■ What is expected: The lines of the records that include "slots" should all be copied.

■ Provided material:
<<<<

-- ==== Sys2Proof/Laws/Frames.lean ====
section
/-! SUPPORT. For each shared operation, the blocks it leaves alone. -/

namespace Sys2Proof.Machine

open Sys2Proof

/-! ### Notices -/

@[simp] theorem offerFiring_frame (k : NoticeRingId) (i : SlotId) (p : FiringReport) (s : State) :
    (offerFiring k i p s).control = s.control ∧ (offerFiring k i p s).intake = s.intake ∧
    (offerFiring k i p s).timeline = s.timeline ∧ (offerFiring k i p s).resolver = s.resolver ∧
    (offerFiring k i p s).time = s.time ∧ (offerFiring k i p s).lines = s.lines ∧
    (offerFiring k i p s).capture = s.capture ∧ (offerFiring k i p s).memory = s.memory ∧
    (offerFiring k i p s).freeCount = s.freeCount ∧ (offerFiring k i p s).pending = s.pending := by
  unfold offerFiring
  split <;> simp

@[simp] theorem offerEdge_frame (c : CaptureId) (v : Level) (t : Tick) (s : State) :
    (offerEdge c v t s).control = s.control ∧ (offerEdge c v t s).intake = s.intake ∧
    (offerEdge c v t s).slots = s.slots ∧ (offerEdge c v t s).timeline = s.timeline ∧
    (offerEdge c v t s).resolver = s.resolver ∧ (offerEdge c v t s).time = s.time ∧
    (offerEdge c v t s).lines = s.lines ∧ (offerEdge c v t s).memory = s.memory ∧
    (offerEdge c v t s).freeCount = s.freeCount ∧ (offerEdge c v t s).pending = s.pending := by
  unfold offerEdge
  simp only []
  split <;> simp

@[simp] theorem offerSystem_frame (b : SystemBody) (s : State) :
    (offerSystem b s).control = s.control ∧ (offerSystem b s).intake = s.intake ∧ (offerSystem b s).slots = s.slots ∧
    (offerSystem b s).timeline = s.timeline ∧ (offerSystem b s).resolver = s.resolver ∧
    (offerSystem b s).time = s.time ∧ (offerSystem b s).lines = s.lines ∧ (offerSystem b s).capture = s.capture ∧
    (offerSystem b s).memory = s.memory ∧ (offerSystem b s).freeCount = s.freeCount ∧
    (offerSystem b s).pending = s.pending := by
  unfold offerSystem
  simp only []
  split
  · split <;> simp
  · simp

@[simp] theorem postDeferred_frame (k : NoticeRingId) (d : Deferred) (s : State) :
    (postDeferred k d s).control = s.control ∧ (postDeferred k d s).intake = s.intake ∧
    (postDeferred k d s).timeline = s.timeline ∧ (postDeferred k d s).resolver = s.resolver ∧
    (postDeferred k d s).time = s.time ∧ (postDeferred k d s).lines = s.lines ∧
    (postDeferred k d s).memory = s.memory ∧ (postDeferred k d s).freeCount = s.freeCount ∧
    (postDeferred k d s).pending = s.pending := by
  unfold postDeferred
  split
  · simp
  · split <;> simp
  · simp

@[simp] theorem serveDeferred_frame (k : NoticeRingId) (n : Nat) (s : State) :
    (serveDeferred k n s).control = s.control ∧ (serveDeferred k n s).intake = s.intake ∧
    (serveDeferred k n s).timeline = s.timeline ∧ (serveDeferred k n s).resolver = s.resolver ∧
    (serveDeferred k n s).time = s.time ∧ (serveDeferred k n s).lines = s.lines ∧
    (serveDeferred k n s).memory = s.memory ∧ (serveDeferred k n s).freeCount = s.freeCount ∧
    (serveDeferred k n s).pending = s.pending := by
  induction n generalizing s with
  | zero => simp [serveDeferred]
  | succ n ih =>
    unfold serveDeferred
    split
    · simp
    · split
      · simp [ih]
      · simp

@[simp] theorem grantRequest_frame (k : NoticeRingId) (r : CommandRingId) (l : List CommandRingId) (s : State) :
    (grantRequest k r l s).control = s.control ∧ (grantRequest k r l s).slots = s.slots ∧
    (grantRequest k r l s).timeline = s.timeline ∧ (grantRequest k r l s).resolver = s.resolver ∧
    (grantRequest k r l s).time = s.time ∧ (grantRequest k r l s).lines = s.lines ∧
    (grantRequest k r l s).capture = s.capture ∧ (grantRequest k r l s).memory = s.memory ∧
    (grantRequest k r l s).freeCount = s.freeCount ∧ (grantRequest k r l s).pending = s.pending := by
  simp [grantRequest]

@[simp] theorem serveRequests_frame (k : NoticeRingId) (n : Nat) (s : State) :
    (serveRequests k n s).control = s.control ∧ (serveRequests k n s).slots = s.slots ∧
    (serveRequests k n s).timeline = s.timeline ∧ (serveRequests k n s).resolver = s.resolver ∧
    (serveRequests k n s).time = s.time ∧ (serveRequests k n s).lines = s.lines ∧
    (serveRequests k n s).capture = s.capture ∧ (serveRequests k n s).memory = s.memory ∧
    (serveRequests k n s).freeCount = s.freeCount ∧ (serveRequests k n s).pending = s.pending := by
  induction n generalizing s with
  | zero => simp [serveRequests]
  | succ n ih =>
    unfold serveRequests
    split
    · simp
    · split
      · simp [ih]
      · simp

>>>>

■ Finished task:
    (offerEdge c v t s).slots = s.slots ∧ (offerEdge c v t s).timeline = s.timeline ∧
    (offerSystem b s).control = s.control ∧ (offerSystem b s).intake = s.intake ∧ (offerSystem b s).slots = s.slots ∧
    (grantRequest k r l s).control = s.control ∧ (grantRequest k r l s).slots = s.slots ∧
    (serveRequests k n s).control = s.control ∧ (serveRequests k n s).slots = s.slots ∧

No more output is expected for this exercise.